DATA EXTRACTS: Begin

-- ==== Sys2Proof/Machine/Flags.lean ====
section
/-!
DEFINITION. Status codes, cause flags and the completion entry (R84, R216-R219).
-/
namespace Sys2Proof.Machine

/-- Status codes. -/
def statusCode : Status → Nat
  | .ok => 0x00
  | .partialDeadline => 0x01
  | .partialPoison => 0x02
  | .deferredReport => 0x03
  | .invalid => 0x10
  | .noIndex => 0x11
  | .capacity => 0x12
  | .aborted => 0x20
  | .pageFault => 0x21
  | .fenced => 0x22
  | .tooLate => 0x30

/-- Place of a status in the order of R219, highest first; INVALID as a run's ending ranks after PAGE_FAULT. -/
def rank : Status → Nat
  | .aborted => 0
  | .pageFault => 1
  | .invalid => 2
  | .noIndex => 2
  | .capacity => 2
  | .tooLate => 2
  | .partialDeadline => 3
  | .fenced => 4
  | .partialPoison => 5
  | .deferredReport => 6
  | .ok => 7

/-- The status that stands when two apply (R219). -/
def worse (a b : Status) : Status := if rank b < rank a then b else a

/-- The status that cause flags give a search (R81, R84, R85, R219). -/
def statusOfCause (c : Cause) : Status :=
  if c.cut then .partialDeadline else if c.fenced then .fenced else if c.poison then .partialPoison else .ok

def Cause.or (a b : Cause) : Cause :=
  { cut := a.cut || b.cut, poison := a.poison || b.poison, fenced := a.fenced || b.fenced, late := a.late || b.late,
    arrivalWon := a.arrivalWon || b.arrivalWon }

def flag (b : Bool) (i : Nat) : Nat := if b then 2 ^ i else 0

/-- The CAUSE field (R217). -/
def causeBits (c : Cause) (defValid defLost reportOnly : Bool) : Nat :=
  flag defValid 7 + flag defLost 6 + flag c.cut 5 + flag c.poison 4 + flag c.fenced 3 + flag c.late 2
    + flag c.arrivalWon 1 + flag reportOnly 0

/-- What a completion entry is made from (R216). -/
structure EntryIn where
  compl : Compl
  status : Status
  seq : Nat
  tag : Nat
  sqHead : Nat
  phase : Bool
  doneTime : Nat
  report : Option (Nat × Status) := none
  lost : Bool := false
  reportOnly : Bool := false
  deriving DecidableEq, Repr

/-- The 32-byte completion entry (R216, R217). -/
def entryWord (e : EntryIn) : Nat :=
  let r := e.report.getD (0, .ok)
  put 0 (e.doneTime % 2 ^ 32) + put 32 (statusCode e.status)
    + put 40 (causeBits e.compl.cause e.report.isSome e.lost e.reportOnly)
    + put 48 (e.seq % 65536) + put 64 (e.tag % 65536) + put 80 (e.compl.count % 65536) + put 96 (e.sqHead % 65536)
    + put 112 (r.1 % 65536) + put 128 (e.compl.result % 2 ^ 64)
    + put 192 (if e.report.isSome then statusCode r.2 else 0) + put 200 (e.compl.epoch % 2 ^ 48)
    + flag e.phase 255

def entryBytes (e : EntryIn) : List Byte := leBytes 32 (entryWord e)

end Sys2Proof.Machine
end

DATA EXTRACTS: End

EXERCISE PROMPT: Output exactly the lines of the data that run from the one containing "let r := e.report.getD (0, .ok)" to the very last line, and no others.

WRITTEN SOLUTION:
  let r := e.report.getD (0, .ok)
  put 0 (e.doneTime % 2 ^ 32) + put 32 (statusCode e.status)
    + put 40 (causeBits e.compl.cause e.report.isSome e.lost e.reportOnly)
    + put 48 (e.seq % 65536) + put 64 (e.tag % 65536) + put 80 (e.compl.count % 65536) + put 96 (e.sqHead % 65536)
    + put 112 (r.1 % 65536) + put 128 (e.compl.result % 2 ^ 64)
    + put 192 (if e.report.isSome then statusCode r.2 else 0) + put 200 (e.compl.epoch % 2 ^ 48)
    + flag e.phase 255

def entryBytes (e : EntryIn) : List Byte := leBytes 32 (entryWord e)

end Sys2Proof.Machine
end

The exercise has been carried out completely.